> Stored data entries:
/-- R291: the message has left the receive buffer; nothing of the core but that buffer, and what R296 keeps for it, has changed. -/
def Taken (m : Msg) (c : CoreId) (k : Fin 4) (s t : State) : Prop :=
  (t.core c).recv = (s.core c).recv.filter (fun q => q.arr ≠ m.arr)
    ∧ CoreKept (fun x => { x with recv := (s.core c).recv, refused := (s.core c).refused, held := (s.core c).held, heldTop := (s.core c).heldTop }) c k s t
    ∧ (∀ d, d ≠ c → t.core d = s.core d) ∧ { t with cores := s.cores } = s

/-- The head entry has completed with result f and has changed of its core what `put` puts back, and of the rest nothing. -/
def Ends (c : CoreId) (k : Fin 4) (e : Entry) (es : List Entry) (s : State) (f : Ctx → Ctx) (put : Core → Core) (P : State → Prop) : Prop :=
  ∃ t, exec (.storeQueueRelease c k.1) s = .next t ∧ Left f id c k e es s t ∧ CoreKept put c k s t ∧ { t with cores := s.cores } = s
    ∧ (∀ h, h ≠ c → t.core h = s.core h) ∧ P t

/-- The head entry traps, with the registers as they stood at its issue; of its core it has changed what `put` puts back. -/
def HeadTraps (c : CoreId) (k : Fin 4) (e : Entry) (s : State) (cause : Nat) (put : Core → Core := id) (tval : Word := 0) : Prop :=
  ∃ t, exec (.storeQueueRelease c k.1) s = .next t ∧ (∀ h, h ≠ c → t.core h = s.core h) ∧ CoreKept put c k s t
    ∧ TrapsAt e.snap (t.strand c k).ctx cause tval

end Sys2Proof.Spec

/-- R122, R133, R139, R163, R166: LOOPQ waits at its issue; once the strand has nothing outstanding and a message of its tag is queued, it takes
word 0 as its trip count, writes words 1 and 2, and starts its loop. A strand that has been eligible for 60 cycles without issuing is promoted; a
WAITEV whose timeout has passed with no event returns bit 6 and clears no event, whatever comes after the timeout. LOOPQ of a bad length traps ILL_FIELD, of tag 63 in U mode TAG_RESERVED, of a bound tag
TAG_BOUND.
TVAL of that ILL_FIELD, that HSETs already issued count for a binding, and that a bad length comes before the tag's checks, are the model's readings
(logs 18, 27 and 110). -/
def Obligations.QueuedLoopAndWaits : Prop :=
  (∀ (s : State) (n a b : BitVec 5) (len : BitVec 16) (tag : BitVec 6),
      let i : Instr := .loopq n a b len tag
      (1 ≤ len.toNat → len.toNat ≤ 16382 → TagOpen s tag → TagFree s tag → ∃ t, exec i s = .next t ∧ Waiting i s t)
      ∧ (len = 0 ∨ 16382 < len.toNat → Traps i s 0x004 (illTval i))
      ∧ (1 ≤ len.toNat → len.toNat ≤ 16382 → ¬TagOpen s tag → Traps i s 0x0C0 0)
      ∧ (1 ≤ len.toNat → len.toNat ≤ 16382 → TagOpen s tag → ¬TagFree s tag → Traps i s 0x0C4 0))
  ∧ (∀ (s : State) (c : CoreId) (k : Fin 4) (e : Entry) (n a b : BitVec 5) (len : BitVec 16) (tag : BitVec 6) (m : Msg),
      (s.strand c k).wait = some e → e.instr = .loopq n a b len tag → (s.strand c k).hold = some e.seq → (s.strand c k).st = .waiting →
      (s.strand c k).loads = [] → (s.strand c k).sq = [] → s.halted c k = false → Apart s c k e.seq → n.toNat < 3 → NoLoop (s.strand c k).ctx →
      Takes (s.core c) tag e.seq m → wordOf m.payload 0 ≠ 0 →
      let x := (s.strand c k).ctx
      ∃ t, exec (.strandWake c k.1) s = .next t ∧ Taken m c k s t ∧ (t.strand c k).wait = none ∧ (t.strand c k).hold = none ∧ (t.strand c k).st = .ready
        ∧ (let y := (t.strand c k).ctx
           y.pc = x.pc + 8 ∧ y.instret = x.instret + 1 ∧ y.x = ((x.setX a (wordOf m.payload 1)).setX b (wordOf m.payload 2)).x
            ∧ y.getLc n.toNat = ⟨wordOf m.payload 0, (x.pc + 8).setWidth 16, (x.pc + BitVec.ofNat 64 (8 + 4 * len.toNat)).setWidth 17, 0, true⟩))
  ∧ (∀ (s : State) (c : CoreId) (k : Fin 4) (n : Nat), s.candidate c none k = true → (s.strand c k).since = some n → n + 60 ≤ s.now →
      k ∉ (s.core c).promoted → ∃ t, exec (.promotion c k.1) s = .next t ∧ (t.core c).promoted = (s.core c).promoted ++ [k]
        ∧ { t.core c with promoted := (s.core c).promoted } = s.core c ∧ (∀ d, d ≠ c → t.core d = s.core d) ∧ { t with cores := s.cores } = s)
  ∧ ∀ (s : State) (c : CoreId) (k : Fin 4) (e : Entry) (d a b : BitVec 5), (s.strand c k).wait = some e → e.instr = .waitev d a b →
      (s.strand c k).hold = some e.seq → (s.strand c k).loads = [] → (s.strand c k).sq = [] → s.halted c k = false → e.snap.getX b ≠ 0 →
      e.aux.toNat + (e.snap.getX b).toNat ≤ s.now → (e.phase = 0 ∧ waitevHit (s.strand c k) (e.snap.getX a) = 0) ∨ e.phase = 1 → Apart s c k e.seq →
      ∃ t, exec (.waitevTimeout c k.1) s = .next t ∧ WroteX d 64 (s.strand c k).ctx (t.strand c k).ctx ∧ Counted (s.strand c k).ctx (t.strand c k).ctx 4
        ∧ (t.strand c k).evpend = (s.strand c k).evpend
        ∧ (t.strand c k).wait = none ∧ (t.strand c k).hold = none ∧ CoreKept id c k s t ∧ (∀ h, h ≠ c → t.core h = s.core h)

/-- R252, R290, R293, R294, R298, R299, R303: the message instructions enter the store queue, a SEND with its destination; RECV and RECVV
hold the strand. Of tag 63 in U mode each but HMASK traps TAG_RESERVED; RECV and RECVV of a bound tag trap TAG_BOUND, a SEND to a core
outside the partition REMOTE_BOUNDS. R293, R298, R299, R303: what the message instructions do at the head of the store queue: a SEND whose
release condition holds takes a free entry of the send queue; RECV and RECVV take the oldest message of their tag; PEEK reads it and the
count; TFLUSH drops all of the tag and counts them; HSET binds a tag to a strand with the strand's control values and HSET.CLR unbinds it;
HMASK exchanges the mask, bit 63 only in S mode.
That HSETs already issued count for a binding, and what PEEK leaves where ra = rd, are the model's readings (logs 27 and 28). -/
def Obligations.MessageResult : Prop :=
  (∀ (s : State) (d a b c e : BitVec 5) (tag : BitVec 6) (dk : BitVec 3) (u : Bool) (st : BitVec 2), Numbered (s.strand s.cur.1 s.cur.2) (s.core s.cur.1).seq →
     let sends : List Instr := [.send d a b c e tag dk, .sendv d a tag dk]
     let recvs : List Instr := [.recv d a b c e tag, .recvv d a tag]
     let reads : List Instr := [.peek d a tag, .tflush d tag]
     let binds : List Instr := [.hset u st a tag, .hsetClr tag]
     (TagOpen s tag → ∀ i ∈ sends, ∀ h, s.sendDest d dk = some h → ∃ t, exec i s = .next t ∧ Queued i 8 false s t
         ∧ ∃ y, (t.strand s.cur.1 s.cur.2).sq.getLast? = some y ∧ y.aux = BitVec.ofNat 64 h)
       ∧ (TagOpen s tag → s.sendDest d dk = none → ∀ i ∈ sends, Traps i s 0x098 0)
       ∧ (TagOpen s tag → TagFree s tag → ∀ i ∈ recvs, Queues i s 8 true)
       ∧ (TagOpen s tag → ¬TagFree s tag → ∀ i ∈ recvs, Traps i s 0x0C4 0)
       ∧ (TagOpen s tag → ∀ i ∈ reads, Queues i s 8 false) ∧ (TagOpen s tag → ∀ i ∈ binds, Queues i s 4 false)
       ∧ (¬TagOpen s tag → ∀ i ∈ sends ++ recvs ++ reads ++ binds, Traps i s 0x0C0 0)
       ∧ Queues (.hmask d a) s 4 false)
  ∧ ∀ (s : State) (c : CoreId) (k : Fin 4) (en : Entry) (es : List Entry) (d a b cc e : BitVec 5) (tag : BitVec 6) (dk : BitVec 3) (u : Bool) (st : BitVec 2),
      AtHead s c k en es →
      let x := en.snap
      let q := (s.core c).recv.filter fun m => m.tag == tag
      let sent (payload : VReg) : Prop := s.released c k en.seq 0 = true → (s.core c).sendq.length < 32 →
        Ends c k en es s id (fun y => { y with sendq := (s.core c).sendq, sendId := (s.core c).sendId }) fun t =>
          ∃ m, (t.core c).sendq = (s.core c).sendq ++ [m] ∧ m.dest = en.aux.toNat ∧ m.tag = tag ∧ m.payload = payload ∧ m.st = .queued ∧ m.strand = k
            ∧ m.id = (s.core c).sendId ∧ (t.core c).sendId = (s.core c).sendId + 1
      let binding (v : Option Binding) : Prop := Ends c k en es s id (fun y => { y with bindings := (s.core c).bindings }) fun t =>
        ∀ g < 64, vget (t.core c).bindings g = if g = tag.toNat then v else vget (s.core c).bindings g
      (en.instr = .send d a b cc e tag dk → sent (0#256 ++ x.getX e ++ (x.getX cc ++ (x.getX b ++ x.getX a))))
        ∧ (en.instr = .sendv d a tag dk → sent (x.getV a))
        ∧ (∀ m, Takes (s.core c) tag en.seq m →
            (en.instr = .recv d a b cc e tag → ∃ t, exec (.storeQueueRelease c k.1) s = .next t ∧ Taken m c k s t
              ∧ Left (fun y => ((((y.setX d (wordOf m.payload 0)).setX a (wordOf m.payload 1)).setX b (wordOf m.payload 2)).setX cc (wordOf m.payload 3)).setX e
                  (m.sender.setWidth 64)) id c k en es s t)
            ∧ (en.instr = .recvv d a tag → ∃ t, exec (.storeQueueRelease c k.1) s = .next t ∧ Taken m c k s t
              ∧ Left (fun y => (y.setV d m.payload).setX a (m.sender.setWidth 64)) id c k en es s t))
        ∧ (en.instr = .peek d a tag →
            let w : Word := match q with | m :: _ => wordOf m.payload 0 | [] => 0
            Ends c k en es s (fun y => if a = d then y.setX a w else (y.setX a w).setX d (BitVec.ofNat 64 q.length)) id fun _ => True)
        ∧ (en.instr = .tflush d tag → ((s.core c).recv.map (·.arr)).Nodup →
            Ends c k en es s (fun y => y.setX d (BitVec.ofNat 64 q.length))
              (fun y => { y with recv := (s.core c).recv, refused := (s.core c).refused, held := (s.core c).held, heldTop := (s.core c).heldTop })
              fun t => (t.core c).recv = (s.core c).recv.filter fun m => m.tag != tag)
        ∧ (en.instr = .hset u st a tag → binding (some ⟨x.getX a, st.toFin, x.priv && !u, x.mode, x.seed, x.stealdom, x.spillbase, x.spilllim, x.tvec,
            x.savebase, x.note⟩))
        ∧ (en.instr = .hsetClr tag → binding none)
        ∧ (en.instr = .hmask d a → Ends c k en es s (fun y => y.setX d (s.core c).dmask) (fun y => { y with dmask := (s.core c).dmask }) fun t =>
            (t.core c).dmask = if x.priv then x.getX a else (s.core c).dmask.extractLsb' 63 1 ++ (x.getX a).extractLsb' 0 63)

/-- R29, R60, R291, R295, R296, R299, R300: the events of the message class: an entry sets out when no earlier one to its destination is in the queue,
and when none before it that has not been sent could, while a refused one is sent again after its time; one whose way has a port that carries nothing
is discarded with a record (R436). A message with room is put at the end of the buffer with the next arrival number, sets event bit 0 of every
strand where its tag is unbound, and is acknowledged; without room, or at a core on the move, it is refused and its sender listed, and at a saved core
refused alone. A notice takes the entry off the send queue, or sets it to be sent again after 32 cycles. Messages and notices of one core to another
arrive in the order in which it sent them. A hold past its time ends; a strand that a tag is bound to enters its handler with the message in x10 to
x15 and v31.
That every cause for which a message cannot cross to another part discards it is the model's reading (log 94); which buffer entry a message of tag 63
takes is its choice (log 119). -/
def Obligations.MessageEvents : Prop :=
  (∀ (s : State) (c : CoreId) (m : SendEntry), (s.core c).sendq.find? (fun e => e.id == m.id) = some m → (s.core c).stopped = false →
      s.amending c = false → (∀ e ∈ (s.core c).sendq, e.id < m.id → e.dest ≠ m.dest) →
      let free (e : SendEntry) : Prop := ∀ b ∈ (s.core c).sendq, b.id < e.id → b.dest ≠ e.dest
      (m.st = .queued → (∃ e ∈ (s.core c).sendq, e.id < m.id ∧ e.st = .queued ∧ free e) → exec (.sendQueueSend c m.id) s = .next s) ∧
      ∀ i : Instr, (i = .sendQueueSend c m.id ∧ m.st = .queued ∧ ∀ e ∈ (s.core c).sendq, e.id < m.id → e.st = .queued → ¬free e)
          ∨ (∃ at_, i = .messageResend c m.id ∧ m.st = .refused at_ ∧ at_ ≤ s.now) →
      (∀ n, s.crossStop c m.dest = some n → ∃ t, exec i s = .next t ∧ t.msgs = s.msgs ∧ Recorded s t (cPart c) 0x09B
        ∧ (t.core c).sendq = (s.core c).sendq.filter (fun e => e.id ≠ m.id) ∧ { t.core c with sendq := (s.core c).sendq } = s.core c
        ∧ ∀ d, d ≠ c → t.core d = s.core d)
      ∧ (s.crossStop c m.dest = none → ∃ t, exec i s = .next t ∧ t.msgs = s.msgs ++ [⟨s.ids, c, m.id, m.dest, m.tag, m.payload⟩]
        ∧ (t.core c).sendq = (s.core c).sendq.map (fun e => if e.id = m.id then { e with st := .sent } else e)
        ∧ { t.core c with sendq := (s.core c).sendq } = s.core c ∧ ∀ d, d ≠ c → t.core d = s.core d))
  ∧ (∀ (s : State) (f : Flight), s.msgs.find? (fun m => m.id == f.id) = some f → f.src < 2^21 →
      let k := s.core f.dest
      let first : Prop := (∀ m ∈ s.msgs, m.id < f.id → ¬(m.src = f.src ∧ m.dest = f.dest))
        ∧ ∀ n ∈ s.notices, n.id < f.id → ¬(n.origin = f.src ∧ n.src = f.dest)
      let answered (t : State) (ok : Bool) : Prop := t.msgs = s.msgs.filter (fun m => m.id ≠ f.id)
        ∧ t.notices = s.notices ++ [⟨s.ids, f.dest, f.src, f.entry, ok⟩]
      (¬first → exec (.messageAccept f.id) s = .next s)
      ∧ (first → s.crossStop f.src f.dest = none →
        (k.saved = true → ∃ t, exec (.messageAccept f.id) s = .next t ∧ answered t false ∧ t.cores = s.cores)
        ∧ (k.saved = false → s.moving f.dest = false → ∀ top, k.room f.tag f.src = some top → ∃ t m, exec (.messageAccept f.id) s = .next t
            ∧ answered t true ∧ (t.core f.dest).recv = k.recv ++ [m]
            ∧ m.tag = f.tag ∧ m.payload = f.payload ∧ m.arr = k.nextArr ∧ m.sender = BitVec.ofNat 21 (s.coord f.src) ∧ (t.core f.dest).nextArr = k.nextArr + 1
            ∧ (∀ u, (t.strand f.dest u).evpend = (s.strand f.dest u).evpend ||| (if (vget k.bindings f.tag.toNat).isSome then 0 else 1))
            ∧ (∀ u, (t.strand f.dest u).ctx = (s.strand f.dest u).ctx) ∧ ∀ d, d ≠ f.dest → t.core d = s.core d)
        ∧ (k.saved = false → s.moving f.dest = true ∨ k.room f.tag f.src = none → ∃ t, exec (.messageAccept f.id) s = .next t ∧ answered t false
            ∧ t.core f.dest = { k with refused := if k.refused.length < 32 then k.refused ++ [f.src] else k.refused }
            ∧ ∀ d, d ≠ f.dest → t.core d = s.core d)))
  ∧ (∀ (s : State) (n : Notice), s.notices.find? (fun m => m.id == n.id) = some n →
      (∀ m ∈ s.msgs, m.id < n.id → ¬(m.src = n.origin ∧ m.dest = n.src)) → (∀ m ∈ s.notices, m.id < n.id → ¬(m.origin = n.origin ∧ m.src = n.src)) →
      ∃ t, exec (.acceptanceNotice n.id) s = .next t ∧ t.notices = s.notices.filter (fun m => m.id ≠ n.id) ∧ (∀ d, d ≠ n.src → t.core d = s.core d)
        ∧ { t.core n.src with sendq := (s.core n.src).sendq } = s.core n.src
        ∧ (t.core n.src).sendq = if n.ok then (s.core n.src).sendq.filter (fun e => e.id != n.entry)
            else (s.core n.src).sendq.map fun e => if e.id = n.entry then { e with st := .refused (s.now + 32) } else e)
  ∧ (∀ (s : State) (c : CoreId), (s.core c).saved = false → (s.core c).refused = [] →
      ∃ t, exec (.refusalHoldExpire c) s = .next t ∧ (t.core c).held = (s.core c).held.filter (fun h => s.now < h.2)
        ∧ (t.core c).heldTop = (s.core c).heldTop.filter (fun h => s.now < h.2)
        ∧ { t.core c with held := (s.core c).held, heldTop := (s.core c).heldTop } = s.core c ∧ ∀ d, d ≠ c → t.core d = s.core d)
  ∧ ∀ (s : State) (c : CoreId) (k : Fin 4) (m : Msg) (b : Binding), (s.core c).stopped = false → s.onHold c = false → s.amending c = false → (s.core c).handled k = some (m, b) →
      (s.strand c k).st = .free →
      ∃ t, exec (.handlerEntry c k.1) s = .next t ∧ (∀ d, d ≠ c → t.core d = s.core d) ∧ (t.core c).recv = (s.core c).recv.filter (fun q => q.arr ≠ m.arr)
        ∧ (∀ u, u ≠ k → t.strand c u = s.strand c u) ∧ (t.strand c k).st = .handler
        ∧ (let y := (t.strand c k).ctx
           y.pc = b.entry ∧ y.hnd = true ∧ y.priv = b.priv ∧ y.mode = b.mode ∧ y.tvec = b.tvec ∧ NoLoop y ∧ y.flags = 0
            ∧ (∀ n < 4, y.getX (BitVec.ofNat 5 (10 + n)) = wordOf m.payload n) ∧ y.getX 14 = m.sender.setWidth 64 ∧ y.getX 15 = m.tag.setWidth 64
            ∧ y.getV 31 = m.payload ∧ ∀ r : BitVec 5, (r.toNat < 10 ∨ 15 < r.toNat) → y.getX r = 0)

> Exercise:
Going over every line of the entries, tally those containing the string "already" and report only the figure.

> Task output:
2